The well-connected Washington ideologue approves the Western leaders’ change of tone. Their assertions “that those sympathetic with the terrorists are a ‘tiny minority’ of Muslims [are] important… to prevent all Muslims from becoming targets of hatred” — and, we might add, to draw friendly Islamic states into the war- against-terrorism alliance, while maintaining as far as possible their fragile political stability. He readily admits, however, that such assertions are merely expedient. The real issue, Fukuyama tells us, is that “if the [Muslim] rejectionists are more than a lunatic fringe, then Huntington is right that we are in for a protracted conflict made dangerous by virtue of their technological empowerment.”

But what if it is? This, after all, is not a struggle between “equal cultures fighting amongst one another like the great powers of 19th- century Europe.” The West, and in particular, America, Fukuyama is confident, will ultimately prevail.

Fukuyama meets Huntington courtesy of Bin Laden — a synthesis of nonsense has been achieved.

There is tremendous irony in all of this.

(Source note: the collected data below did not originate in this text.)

-- ==== Sys2Proof/Machine/Dispatch.lean ====
section
/-! DEFINITION. One arm per instruction of spec/opcode_table.json: the accepting call of each on the processor `cur`. -/

namespace Sys2Proof.Machine

def exec (i : Instr) (s : State) : Host.Outcome State Fault Refusal :=
  match i with
  | .add h rd a b => Sys2Proof.Machine.execAdd h rd a b s
  | .sub h rd a b => Sys2Proof.Machine.execSub h rd a b s
  | .mul h rd a b => Sys2Proof.Machine.execMul h rd a b s
  | .div h rd a b => Sys2Proof.Machine.execDiv h rd a b s
  | .and h rd a b => Sys2Proof.Machine.execAnd h rd a b s
  | .or h rd a b => Sys2Proof.Machine.execOr h rd a b s
  | .xor h rd a b => Sys2Proof.Machine.execXor h rd a b s
  | .shl h rd a b => Sys2Proof.Machine.execShl h rd a b s
  | .shr h rd a b => Sys2Proof.Machine.execShr h rd a b s
  | .load h rd src => Sys2Proof.Machine.execLoad h rd src s
  | .store h rs a => Sys2Proof.Machine.execStore h rs a s
  | .push h rs => Sys2Proof.Machine.execPush h rs s
  | .pop h rd => Sys2Proof.Machine.execPop h rd s
  | .jmp h target => Sys2Proof.Machine.execJmp h target s
  | .jz h target => Sys2Proof.Machine.execJz h target s
  | .jnz h target => Sys2Proof.Machine.execJnz h target s
  | .call h target => Sys2Proof.Machine.execCall h target s
  | .ret h => Sys2Proof.Machine.execRet h s
  | .lock h id => Sys2Proof.Machine.execLock h id s
  | .unlock h id => Sys2Proof.Machine.execUnlock h id s
  | .fence h => Sys2Proof.Machine.execFence h s
  | .cas h a e n rd => Sys2Proof.Machine.execCas h a e n rd s
  | .barrier h id parties => Sys2Proof.Machine.execBarrier h id parties s
  | .halt h => Sys2Proof.Machine.execHalt h s
  | .yield h => Sys2Proof.Machine.execYield h s
  | .syscall h number => Sys2Proof.Machine.execSyscall h number s
  | .nop h => Sys2Proof.Machine.execNop h s
  | .spawn h func arg rd => Sys2Proof.Machine.execSpawn h func arg rd s
  | .join h tid => Sys2Proof.Machine.execJoin h tid s

end Sys2Proof.Machine
end

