/-- The instruction divides by zero on these registers (41_compute.md R184). -/
def dividesByZero (r : RegSet) : Instr → Bool
  | .div _ _ _ b => srcValue r b == 0
  | .add _ _ _ _ | .sub _ _ _ _ | .mul _ _ _ _ | .and _ _ _ _ | .or _ _ _ _ | .xor _ _ _ _ | .shl _ _ _ _
  | .shr _ _ _ _ | .load _ _ _ | .store _ _ _ | .push _ _ | .pop _ _ | .jmp _ _ | .jz _ _ | .jnz _ _ | .call _ _
  | .ret _ | .lock _ _ | .unlock _ _ | .fence _ | .cas _ _ _ _ _ | .barrier _ _ _ | .halt _ | .yield _ | .syscall _ _
  | .nop _ | .spawn _ _ _ _ | .join _ _ => false

/-! ### Threads that leave a processor or become READY -/

/-- The thread table after the threads us have become READY (49_environment.md R359). -/
def woken (us : List Nat) (ts : List Thread) : List Thread :=
  ts.mapIdx fun u U => if u ∈ us then { U with state := .ready } else U

/-- The state after thread t, whose registers processor p holds as P, has left p for state `st`
(49_environment.md R358). -/
def leaving (p t : Nat) (st : ThreadState) (P : Proc) (s : State) : State :=
  { s with
    procs := s.procs.set p { P with thread := none, state := .idle }
    threads := s.threads.modify t fun T => { T with ctx := P.regs, state := st, proc := none } }

/-- The heads of the queues of the locks t holds, by ascending lock id: the threads its termination hands a lock to
(49_environment.md R363, R371). -/
def handoffs (t : Nat) (ls : List Lock) : List Nat :=
  ls.filterMap fun l => if l.holder = some t then l.queue.head? else none

/-- A lock after t, if it held it, has passed it on (49_environment.md R363). -/
def passedOn (t : Nat) (l : Lock) : Lock :=
  if l.holder = some t then { l with holder := l.queue.head?, queue := l.queue.tail } else l

/-- The state after thread t, with record T and on processor p as P, has terminated (49_environment.md R371). -/
def ended (p t : Nat) (P : Proc) (T : Thread) (s : State) : State :=
  let us := handoffs t s.locks ++ sortIds T.joiners
  { s with
    procs := s.procs.set p { P with thread := none, state := .idle }
    threads := (woken us s.threads).set t
      { T with ctx := P.regs, state := .terminated, proc := none, joiners := [] }
    ready := s.ready ++ us
    locks := s.locks.map (passedOn t) }

/-! ### The table of operand kinds -/

/-- The opcode map (30_encoding.md R129): number, then the kinds each operand may have (0 REG, 1 IMM, 2 ADDR). The
instruction type is the number's high digit and the operand count is the length of the list. -/
def kindTable : List (Nat × List (List Nat)) :=
  [(0x00, [[0], [0, 1], [0, 1]]), (0x01, [[0], [0, 1], [0, 1]]), (0x02, [[0], [0, 1], [0, 1]]),
   (0x03, [[0], [0, 1], [0, 1]]), (0x04, [[0], [0, 1], [0, 1]]), (0x05, [[0], [0, 1], [0, 1]]),
   (0x06, [[0], [0, 1], [0, 1]]), (0x07, [[0], [0, 1], [0, 1]]), (0x08, [[0], [0, 1], [0, 1]])] ++
  [(0x10, [[0], [2, 1]]), (0x11, [[0], [2]]), (0x12, [[0]]), (0x13, [[0]])] ++
  [(0x20, [[2]]), (0x21, [[2]]), (0x22, [[2]]), (0x23, [[2]]), (0x24, [])] ++
  [(0x30, [[0, 1]]), (0x31, [[0, 1]]), (0x32, []), (0x33, [[2], [0, 1], [0, 1], [0]]), (0x34, [[0, 1], [0, 1]])] ++
  [(0x40, []), (0x41, []), (0x42, [[0, 1]])] ++
  [(0x50, []), (0x51, [[2], [2, 0, 1], [0]]), (0x52, [[0, 1]])]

The expedient and transparent hypocrisy visible in the Western leaders’ change of tone provides inadequate tactical cover for the bigger (strategic) lie of the confrontation between the West and Islam, but in lying twice they actually point to the truth.

The secret buried beneath all the rubbish, both tactical and strategic, can be found in the shifting fortunes of Huntington and Fukuyama themselves. Their initial renown was a product of the “winds of change” that swept across Eastern Europe a little over a decade ago. Against the drumbeats of Western capitalist triumphalism, the US-led Gulf War slipped into the collapse of the Soviet Union. The Cold War was over.

That did not last. In less than 10 years, the tunes of global capital’s victory march had dimmed to a distant murmur. Democracy was no longer a malleable propaganda instrument to be manipulated cynically by the US and its Western allies. Rather, it had become the battle cry of a growing resistance movement against capitalist globalisation. World Bank and IMF officials were scavenging for capitalism’s human face; spin had all but replaced politics; the WTO was in the process of replacing parliaments; America had an elected president who had lost the election and the global economy was slowly but surely sinking into recession. Fukuyama and Huntington were silent.

Now they’re back.

At its heart, the war of civilisations (or merely the West versus Islam) is no more than the fantastically fetishised expression of global capital’s battle against genuine (rather than Turkish-style) democracy — everywhere. Things, as everybody knows, are rarely ever what they seem.

Mr. Hani Shukrallah is Managing Editor of Al-Ahram Weekly.